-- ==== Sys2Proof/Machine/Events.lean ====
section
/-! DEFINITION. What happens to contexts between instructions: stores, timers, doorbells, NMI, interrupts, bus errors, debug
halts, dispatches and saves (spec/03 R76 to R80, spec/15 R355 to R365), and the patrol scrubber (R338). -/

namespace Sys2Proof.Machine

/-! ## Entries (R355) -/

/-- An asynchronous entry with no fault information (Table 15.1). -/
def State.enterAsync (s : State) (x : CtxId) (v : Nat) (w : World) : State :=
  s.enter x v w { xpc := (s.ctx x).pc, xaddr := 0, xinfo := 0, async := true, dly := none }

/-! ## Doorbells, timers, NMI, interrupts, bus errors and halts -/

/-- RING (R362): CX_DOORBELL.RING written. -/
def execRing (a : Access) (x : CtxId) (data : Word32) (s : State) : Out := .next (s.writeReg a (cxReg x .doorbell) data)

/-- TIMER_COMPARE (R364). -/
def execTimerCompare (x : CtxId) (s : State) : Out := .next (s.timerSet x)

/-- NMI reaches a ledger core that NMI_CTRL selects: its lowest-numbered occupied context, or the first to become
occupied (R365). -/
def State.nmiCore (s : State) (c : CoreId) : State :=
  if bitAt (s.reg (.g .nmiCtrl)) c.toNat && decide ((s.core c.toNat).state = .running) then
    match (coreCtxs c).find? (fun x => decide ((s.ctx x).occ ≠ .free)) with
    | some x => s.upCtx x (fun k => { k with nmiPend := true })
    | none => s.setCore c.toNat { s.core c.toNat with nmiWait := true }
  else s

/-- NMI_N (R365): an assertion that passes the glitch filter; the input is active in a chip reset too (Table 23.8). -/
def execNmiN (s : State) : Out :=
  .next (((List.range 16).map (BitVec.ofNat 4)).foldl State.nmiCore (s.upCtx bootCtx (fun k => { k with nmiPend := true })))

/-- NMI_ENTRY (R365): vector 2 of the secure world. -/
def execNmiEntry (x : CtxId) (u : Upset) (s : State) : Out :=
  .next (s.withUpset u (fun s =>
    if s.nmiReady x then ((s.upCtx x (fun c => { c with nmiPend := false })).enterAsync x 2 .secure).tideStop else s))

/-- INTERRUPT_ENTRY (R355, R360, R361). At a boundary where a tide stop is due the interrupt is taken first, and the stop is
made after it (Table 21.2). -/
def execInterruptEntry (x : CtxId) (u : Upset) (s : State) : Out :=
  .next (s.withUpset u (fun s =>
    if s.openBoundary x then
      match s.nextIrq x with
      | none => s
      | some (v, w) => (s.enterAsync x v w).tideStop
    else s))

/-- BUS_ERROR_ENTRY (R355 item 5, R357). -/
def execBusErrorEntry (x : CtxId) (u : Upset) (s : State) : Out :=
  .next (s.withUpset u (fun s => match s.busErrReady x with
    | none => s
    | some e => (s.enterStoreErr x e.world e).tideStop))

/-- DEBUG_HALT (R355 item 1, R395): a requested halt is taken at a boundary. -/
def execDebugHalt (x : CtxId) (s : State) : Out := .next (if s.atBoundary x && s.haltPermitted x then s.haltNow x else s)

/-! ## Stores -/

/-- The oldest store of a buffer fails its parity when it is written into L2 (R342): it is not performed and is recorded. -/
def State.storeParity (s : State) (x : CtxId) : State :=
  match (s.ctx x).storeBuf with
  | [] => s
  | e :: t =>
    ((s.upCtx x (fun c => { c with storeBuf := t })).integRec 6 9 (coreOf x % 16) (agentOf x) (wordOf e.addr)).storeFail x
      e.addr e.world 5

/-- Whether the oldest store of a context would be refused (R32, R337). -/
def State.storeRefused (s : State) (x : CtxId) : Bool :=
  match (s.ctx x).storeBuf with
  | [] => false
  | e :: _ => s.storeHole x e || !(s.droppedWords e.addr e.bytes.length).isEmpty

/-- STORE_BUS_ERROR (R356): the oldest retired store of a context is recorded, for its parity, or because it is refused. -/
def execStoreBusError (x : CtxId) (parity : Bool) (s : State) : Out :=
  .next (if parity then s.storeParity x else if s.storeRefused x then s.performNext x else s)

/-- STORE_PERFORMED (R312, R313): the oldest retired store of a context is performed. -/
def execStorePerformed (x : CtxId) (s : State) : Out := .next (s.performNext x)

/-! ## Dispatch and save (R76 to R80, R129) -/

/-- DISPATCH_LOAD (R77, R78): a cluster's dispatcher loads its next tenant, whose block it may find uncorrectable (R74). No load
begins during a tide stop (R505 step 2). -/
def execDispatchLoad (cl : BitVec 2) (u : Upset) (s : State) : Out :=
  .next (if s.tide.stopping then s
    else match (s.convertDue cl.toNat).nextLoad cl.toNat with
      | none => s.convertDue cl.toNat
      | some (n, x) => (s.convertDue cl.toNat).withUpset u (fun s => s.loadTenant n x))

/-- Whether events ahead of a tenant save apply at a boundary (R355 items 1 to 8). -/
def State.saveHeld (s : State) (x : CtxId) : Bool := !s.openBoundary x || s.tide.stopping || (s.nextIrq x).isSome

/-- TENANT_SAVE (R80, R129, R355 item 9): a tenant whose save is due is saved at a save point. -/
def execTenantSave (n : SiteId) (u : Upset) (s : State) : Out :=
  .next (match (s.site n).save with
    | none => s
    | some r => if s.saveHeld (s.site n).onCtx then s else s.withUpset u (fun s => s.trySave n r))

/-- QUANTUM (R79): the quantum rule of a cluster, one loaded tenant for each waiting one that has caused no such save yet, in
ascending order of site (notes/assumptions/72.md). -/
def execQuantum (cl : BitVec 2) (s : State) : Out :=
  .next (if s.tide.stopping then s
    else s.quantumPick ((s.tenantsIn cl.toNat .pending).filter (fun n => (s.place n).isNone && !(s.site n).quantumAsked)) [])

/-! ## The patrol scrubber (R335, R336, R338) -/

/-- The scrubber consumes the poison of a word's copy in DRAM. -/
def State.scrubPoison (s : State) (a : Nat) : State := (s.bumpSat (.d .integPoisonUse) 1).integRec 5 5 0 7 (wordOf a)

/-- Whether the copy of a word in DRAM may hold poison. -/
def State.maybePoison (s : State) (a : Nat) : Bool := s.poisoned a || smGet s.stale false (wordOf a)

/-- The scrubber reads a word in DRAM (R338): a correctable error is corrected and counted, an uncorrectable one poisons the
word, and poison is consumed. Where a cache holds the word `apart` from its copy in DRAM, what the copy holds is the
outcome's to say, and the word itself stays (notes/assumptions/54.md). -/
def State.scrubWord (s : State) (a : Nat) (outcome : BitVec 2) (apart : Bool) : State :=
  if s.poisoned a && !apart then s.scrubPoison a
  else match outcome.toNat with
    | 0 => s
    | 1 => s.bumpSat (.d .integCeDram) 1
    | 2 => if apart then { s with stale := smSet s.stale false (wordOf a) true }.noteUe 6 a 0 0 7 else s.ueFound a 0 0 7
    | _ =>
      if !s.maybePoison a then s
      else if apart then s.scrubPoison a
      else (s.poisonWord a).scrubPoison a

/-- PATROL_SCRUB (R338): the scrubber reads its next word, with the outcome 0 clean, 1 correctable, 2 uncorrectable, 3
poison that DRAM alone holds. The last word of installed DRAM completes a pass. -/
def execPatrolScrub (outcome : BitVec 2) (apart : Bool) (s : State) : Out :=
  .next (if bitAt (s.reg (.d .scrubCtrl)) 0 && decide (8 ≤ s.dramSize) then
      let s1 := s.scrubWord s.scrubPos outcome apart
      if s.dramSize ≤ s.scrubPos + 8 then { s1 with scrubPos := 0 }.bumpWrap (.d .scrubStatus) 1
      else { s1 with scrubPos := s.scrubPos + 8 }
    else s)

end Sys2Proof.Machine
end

---*---

* **Activity**
The data above should be copied out with complete accuracy.

* **Result of the exercise**
-- ==== Sys2Proof/Machine/Events.lean ====
section
/-! DEFINITION. What happens to contexts between instructions: stores, timers, doorbells, NMI, interrupts, bus errors, debug
halts, dispatches and saves (spec/03 R76 to R80, spec/15 R355 to R365), and the patrol scrubber (R338). -/

namespace Sys2Proof.Machine

/-! ## Entries (R355) -/

/-- An asynchronous entry with no fault information (Table 15.1). -/
def State.enterAsync (s : State) (x : CtxId) (v : Nat) (w : World) : State :=
  s.enter x v w { xpc := (s.ctx x).pc, xaddr := 0, xinfo := 0, async := true, dly := none }

/-! ## Doorbells, timers, NMI, interrupts, bus errors and halts -/

/-- RING (R362): CX_DOORBELL.RING written. -/
def execRing (a : Access) (x : CtxId) (data : Word32) (s : State) : Out := .next (s.writeReg a (cxReg x .doorbell) data)

/-- TIMER_COMPARE (R364). -/
def execTimerCompare (x : CtxId) (s : State) : Out := .next (s.timerSet x)

/-- NMI reaches a ledger core that NMI_CTRL selects: its lowest-numbered occupied context, or the first to become
occupied (R365). -/
def State.nmiCore (s : State) (c : CoreId) : State :=
  if bitAt (s.reg (.g .nmiCtrl)) c.toNat && decide ((s.core c.toNat).state = .running) then
    match (coreCtxs c).find? (fun x => decide ((s.ctx x).occ ≠ .free)) with
    | some x => s.upCtx x (fun k => { k with nmiPend := true })
    | none => s.setCore c.toNat { s.core c.toNat with nmiWait := true }
  else s

/-- NMI_N (R365): an assertion that passes the glitch filter; the input is active in a chip reset too (Table 23.8). -/
def execNmiN (s : State) : Out :=
  .next (((List.range 16).map (BitVec.ofNat 4)).foldl State.nmiCore (s.upCtx bootCtx (fun k => { k with nmiPend := true })))

/-- NMI_ENTRY (R365): vector 2 of the secure world. -/
def execNmiEntry (x : CtxId) (u : Upset) (s : State) : Out :=
  .next (s.withUpset u (fun s =>
    if s.nmiReady x then ((s.upCtx x (fun c => { c with nmiPend := false })).enterAsync x 2 .secure).tideStop else s))

/-- INTERRUPT_ENTRY (R355, R360, R361). At a boundary where a tide stop is due the interrupt is taken first, and the stop is
made after it (Table 21.2). -/
def execInterruptEntry (x : CtxId) (u : Upset) (s : State) : Out :=
  .next (s.withUpset u (fun s =>
    if s.openBoundary x then
      match s.nextIrq x with
      | none => s
      | some (v, w) => (s.enterAsync x v w).tideStop
    else s))

/-- BUS_ERROR_ENTRY (R355 item 5, R357). -/
def execBusErrorEntry (x : CtxId) (u : Upset) (s : State) : Out :=
  .next (s.withUpset u (fun s => match s.busErrReady x with
    | none => s
    | some e => (s.enterStoreErr x e.world e).tideStop))

/-- DEBUG_HALT (R355 item 1, R395): a requested halt is taken at a boundary. -/
def execDebugHalt (x : CtxId) (s : State) : Out := .next (if s.atBoundary x && s.haltPermitted x then s.haltNow x else s)

/-! ## Stores -/

/-- The oldest store of a buffer fails its parity when it is written into L2 (R342): it is not performed and is recorded. -/
def State.storeParity (s : State) (x : CtxId) : State :=
  match (s.ctx x).storeBuf with
  | [] => s
  | e :: t =>
    ((s.upCtx x (fun c => { c with storeBuf := t })).integRec 6 9 (coreOf x % 16) (agentOf x) (wordOf e.addr)).storeFail x
      e.addr e.world 5

/-- Whether the oldest store of a context would be refused (R32, R337). -/
def State.storeRefused (s : State) (x : CtxId) : Bool :=
  match (s.ctx x).storeBuf with
  | [] => false
  | e :: _ => s.storeHole x e || !(s.droppedWords e.addr e.bytes.length).isEmpty

/-- STORE_BUS_ERROR (R356): the oldest retired store of a context is recorded, for its parity, or because it is refused. -/
def execStoreBusError (x : CtxId) (parity : Bool) (s : State) : Out :=
  .next (if parity then s.storeParity x else if s.storeRefused x then s.performNext x else s)

/-- STORE_PERFORMED (R312, R313): the oldest retired store of a context is performed. -/
def execStorePerformed (x : CtxId) (s : State) : Out := .next (s.performNext x)

/-! ## Dispatch and save (R76 to R80, R129) -/

/-- DISPATCH_LOAD (R77, R78): a cluster's dispatcher loads its next tenant, whose block it may find uncorrectable (R74). No load
begins during a tide stop (R505 step 2). -/
def execDispatchLoad (cl : BitVec 2) (u : Upset) (s : State) : Out :=
  .next (if s.tide.stopping then s
    else match (s.convertDue cl.toNat).nextLoad cl.toNat with
      | none => s.convertDue cl.toNat
      | some (n, x) => (s.convertDue cl.toNat).withUpset u (fun s => s.loadTenant n x))

/-- Whether events ahead of a tenant save apply at a boundary (R355 items 1 to 8). -/
def State.saveHeld (s : State) (x : CtxId) : Bool := !s.openBoundary x || s.tide.stopping || (s.nextIrq x).isSome

/-- TENANT_SAVE (R80, R129, R355 item 9): a tenant whose save is due is saved at a save point. -/
def execTenantSave (n : SiteId) (u : Upset) (s : State) : Out :=
  .next (match (s.site n).save with
    | none => s
    | some r => if s.saveHeld (s.site n).onCtx then s else s.withUpset u (fun s => s.trySave n r))

/-- QUANTUM (R79): the quantum rule of a cluster, one loaded tenant for each waiting one that has caused no such save yet, in
ascending order of site (notes/assumptions/72.md). -/
def execQuantum (cl : BitVec 2) (s : State) : Out :=
  .next (if s.tide.stopping then s
    else s.quantumPick ((s.tenantsIn cl.toNat .pending).filter (fun n => (s.place n).isNone && !(s.site n).quantumAsked)) [])

/-! ## The patrol scrubber (R335, R336, R338) -/

/-- The scrubber consumes the poison of a word's copy in DRAM. -/
def State.scrubPoison (s : State) (a : Nat) : State := (s.bumpSat (.d .integPoisonUse) 1).integRec 5 5 0 7 (wordOf a)

/-- Whether the copy of a word in DRAM may hold poison. -/
def State.maybePoison (s : State) (a : Nat) : Bool := s.poisoned a || smGet s.stale false (wordOf a)

/-- The scrubber reads a word in DRAM (R338): a correctable error is corrected and counted, an uncorrectable one poisons the
word, and poison is consumed. Where a cache holds the word `apart` from its copy in DRAM, what the copy holds is the
outcome's to say, and the word itself stays (notes/assumptions/54.md). -/
def State.scrubWord (s : State) (a : Nat) (outcome : BitVec 2) (apart : Bool) : State :=
  if s.poisoned a && !apart then s.scrubPoison a
  else match outcome.toNat with
    | 0 => s
    | 1 => s.bumpSat (.d .integCeDram) 1
    | 2 => if apart then { s with stale := smSet s.stale false (wordOf a) true }.noteUe 6 a 0 0 7 else s.ueFound a 0 0 7
    | _ =>
      if !s.maybePoison a then s
      else if apart then s.scrubPoison a
      else (s.poisonWord a).scrubPoison a

/-- PATROL_SCRUB (R338): the scrubber reads its next word, with the outcome 0 clean, 1 correctable, 2 uncorrectable, 3
poison that DRAM alone holds. The last word of installed DRAM completes a pass. -/
def execPatrolScrub (outcome : BitVec 2) (apart : Bool) (s : State) : Out :=
  .next (if bitAt (s.reg (.d .scrubCtrl)) 0 && decide (8 ≤ s.dramSize) then
      let s1 := s.scrubWord s.scrubPos outcome apart
      if s.dramSize ≤ s.scrubPos + 8 then { s1 with scrubPos := 0 }.bumpWrap (.d .scrubStatus) 1
      else { s1 with scrubPos := s.scrubPos + 8 }
    else s)

end Sys2Proof.Machine
end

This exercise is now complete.